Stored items
/-- Vector H9: `ROL $0300` (R133, R88). -/
theorem test_rol_H9 :
    let s := step ({ State.reset with pc := 0x8000 }.placed [0x2E, 0x00, 0x03] [(0x0300, 0x40)])
    (after s fun t => t.p) = some 0x80 ∧
      byteAfter s 0x0300 = some 0x80 := by decide +kernel

/-- Vector H11: `ROR A` (R134). -/
theorem test_ror_H11 :
    let s := step ({ State.reset with pc := 0x8000, p := 0x01 }.placed [0x6A] [])
    (after s fun t => (t.a, t.p)) = some (0x80, 0x80) := by decide +kernel

/-- Vector H12: `ROR $10,X` (R134, R86). -/
theorem test_ror_H12 :
    let s := step ({ State.reset with pc := 0x8000, x := 0x01, p := 0x01 }.placed [0x76, 0x10] [(0x0011, 0x03)])
    (after s fun t => t.p) = some 0x81 ∧
      byteAfter s 0x0011 = some 0x81 := by decide +kernel

/-- Vector I1: `INC $10` (R135). -/
theorem test_inc_I1 :
    let s := step ({ State.reset with pc := 0x8000, p := 0x01 }.placed [0xE6, 0x10] [(0x0010, 0xFF)])
    (after s fun t => t.p) = some 0x03 ∧
      byteAfter s 0x0010 = some 0x00 := by decide +kernel

/-- Vector I13: `INC $9000` (R135, R203). -/
theorem test_inc_I13 :
    let s := step ({ State.reset with pc := 0x8000 }.placed [0xEE, 0x00, 0x90] [(0x9000, 0x07)])
    (after s fun t => (t.run, t.log)) = some (.faulted (.romWriteViolation 0x9000 0x08), []) := by decide +kernel

/-- Vector I3: `DEC $10` (R136). -/
theorem test_dec_I3 :
    let s := step ({ State.reset with pc := 0x8000, p := 0x01 }.placed [0xC6, 0x10] [(0x0010, 0x00)])
    (after s fun t => t.p) = some 0x81 ∧
      byteAfter s 0x0010 = some 0xFF := by decide +kernel

/-- Vector I12: `DEC $FF,X` (R136, R86). -/
theorem test_dec_I12 :
    let s := step ({ State.reset with pc := 0x8000, x := 0x02 }.placed [0xD6, 0xFF] [(0x0001, 0x80)])
    (after s fun t => t.p) = some 0x00 ∧
      byteAfter s 0x0001 = some 0x7F := by decide +kernel

/-- Vector I5: `INX` (R137). -/
theorem test_inx_I5 :
    let s := step ({ State.reset with pc := 0x8000, x := 0xFF }.placed [0xE8] [])
    (after s fun t => (t.x, t.p)) = some (0x00, 0x02) := by decide +kernel

/-- Vector I7: `INY` (R138). -/
theorem test_iny_I7 :
    let s := step ({ State.reset with pc := 0x8000, y := 0x7F }.placed [0xC8] [])
    (after s fun t => (t.y, t.p)) = some (0x80, 0x80) := by decide +kernel

/-- Vector I9: `DEX` (R139). -/
theorem test_dex_I9 :
    let s := step ({ State.reset with pc := 0x8000 }.placed [0xCA] [])
    (after s fun t => (t.x, t.p)) = some (0xFF, 0x80) := by decide +kernel

/-- Vector I10: `DEY` (R140). -/
theorem test_dey_I10 :
    let s := step ({ State.reset with pc := 0x8000, y := 0x01, p := 0x81 }.placed [0x88] [])
    (after s fun t => (t.y, t.p)) = some (0x00, 0x03) := by decide +kernel

/-- Vector Q4: `CMP #$FF` (R150). -/
theorem test_cmp_Q4 :
    let s := step ({ State.reset with pc := 0x8000 }.placed [0xC9, 0xFF] [])
    (after s fun t => t.p) = some 0x00 := by decide +kernel

/-- Vector Q5: `CMP #$01` (R150). -/
theorem test_cmp_Q5 :
    let s := step ({ State.reset with pc := 0x8000, a := 0x80, p := 0x40 }.placed [0xC9, 0x01] [])
    (after s fun t => t.p) = some 0x41 := by decide +kernel

/-- Vector Q7: `CPX $10` (R151, R85). -/
theorem test_cpx_Q7 :
    let s := step ({ State.reset with pc := 0x8000, x := 0x10 }.placed [0xE4, 0x10] [(0x0010, 0x11)])
    (after s fun t => t.p) = some 0x80 := by decide +kernel

/-- Vector Q9: `CPY $0300` (R152, R88). -/
theorem test_cpy_Q9 :
    let s := step ({ State.reset with pc := 0x8000, y := 0x90 }.placed [0xCC, 0x00, 0x03] [(0x0300, 0x10)])
    (after s fun t => t.p) = some 0x81 := by decide +kernel

/-- Vector Q11: `BIT $10` (R153). -/
theorem test_bit_Q11 :
    let s := step ({ State.reset with pc := 0x8000, a := 0x0F, p := 0x01 }.placed [0x24, 0x10] [(0x0010, 0xF0)])
    (after s fun t => t.p) = some 0xC3 := by decide +kernel

/-- Vector Q12: `BIT $0300` (R153). -/
theorem test_bit_Q12 :
    let s := step ({ State.reset with pc := 0x8000, a := 0xFF, p := 0xC2 }.placed [0x2C, 0x00, 0x03] [(0x0300, 0x3F)])
    (after s fun t => t.p) = some 0x00 := by decide +kernel

/-- Vector B9: `BCC $8004` (R161). -/
theorem test_bcc_B9 :
    let s := step ({ State.reset with pc := 0x8000 }.placed [0x90, 0x02] [])
    (after s fun t => t.pc) = some 0x8004 := by decide +kernel

/-- Vector B10: `BCC $8004` (R161). -/
theorem test_bcc_B10 :
    let s := step ({ State.reset with pc := 0x8000, p := 0x01 }.placed [0x90, 0x02] [])
    (after s fun t => t.pc) = some 0x8002 := by decide +kernel

/-- Vector B11: `BCS $8004` (R162). -/
theorem test_bcs_B11 :
    let s := step ({ State.reset with pc := 0x8000, p := 0x01 }.placed [0xB0, 0x02] [])
    (after s fun t => t.pc) = some 0x8004 := by decide +kernel

/-- Vector B12: `BCS $8004` (R162). -/
theorem test_bcs_B12 :
    let s := step ({ State.reset with pc := 0x8000 }.placed [0xB0, 0x02] [])
    (after s fun t => t.pc) = some 0x8002 := by decide +kernel

/-- Vector B3: `BEQ $7FFE` (R163). -/
theorem test_beq_B3 :
    let s := step ({ State.reset with pc := 0x8000, p := 0x02 }.placed [0xF0, 0xFC] [])
    (after s fun t => t.pc) = some 0x7FFE := by decide +kernel

/-- Vector B4: `BEQ $7F82` (R163). -/
theorem test_beq_B4 :
    let s := step ({ State.reset with pc := 0x8000, p := 0x02 }.placed [0xF0, 0x80] [])
    (after s fun t => t.pc) = some 0x7F82 := by decide +kernel

/-- Vector B19: `BNE $0005` (R164, R13). -/
theorem test_bne_B19 :
    let s := step ({ State.reset with pc := 0xFFFE }.placed [0xD0, 0x05] [])
    (after s fun t => t.pc) = some 0x0005 := by decide +kernel

/-- Vector B2: `BNE $8012` (R164). -/
theorem test_bne_B2 :
    let s := step ({ State.reset with pc := 0x8000, p := 0x02 }.placed [0xD0, 0x10] [])
    (after s fun t => t.pc) = some 0x8002 := by decide +kernel

/-- Vector B7: `BMI $8004` (R165). -/
theorem test_bmi_B7 :
    let s := step ({ State.reset with pc := 0x8000, p := 0x80 }.placed [0x30, 0x02] [])
    (after s fun t => t.pc) = some 0x8004 := by decide +kernel

/-- Vector B8: `BMI $8004` (R165). -/
theorem test_bmi_B8 :
    let s := step ({ State.reset with pc := 0x8000 }.placed [0x30, 0x02] [])
    (after s fun t => t.pc) = some 0x8002 := by decide +kernel

/-- Vector B5: `BPL $8081` (R166). -/
theorem test_bpl_B5 :
    let s := step ({ State.reset with pc := 0x8000 }.placed [0x10, 0x7F] [])
    (after s fun t => t.pc) = some 0x8081 := by decide +kernel

/-- Vector B6: `BPL $8004` (R166). -/
theorem test_bpl_B6 :
    let s := step ({ State.reset with pc := 0x8000, p := 0x80 }.placed [0x10, 0x02] [])
    (after s fun t => t.pc) = some 0x8002 := by decide +kernel

/-- Vector B13: `BVC $8004` (R167). -/
theorem test_bvc_B13 :
    let s := step ({ State.reset with pc := 0x8000 }.placed [0x50, 0x02] [])
    (after s fun t => t.pc) = some 0x8004 := by decide +kernel

/-- Vector B14: `BVC $8004` (R167). -/
theorem test_bvc_B14 :
    let s := step ({ State.reset with pc := 0x8000, p := 0x40 }.placed [0x50, 0x02] [])
    (after s fun t => t.pc) = some 0x8002 := by decide +kernel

ABOUT THIS EXERCISE →
Show each line in the data where the string "byteAfter" appears.

REPLY TO THE TASK →
      byteAfter s 0x0300 = some 0x80 := by decide +kernel
      byteAfter s 0x0011 = some 0x81 := by decide +kernel
      byteAfter s 0x0010 = some 0x00 := by decide +kernel
      byteAfter s 0x0010 = some 0xFF := by decide +kernel
      byteAfter s 0x0001 = some 0x7F := by decide +kernel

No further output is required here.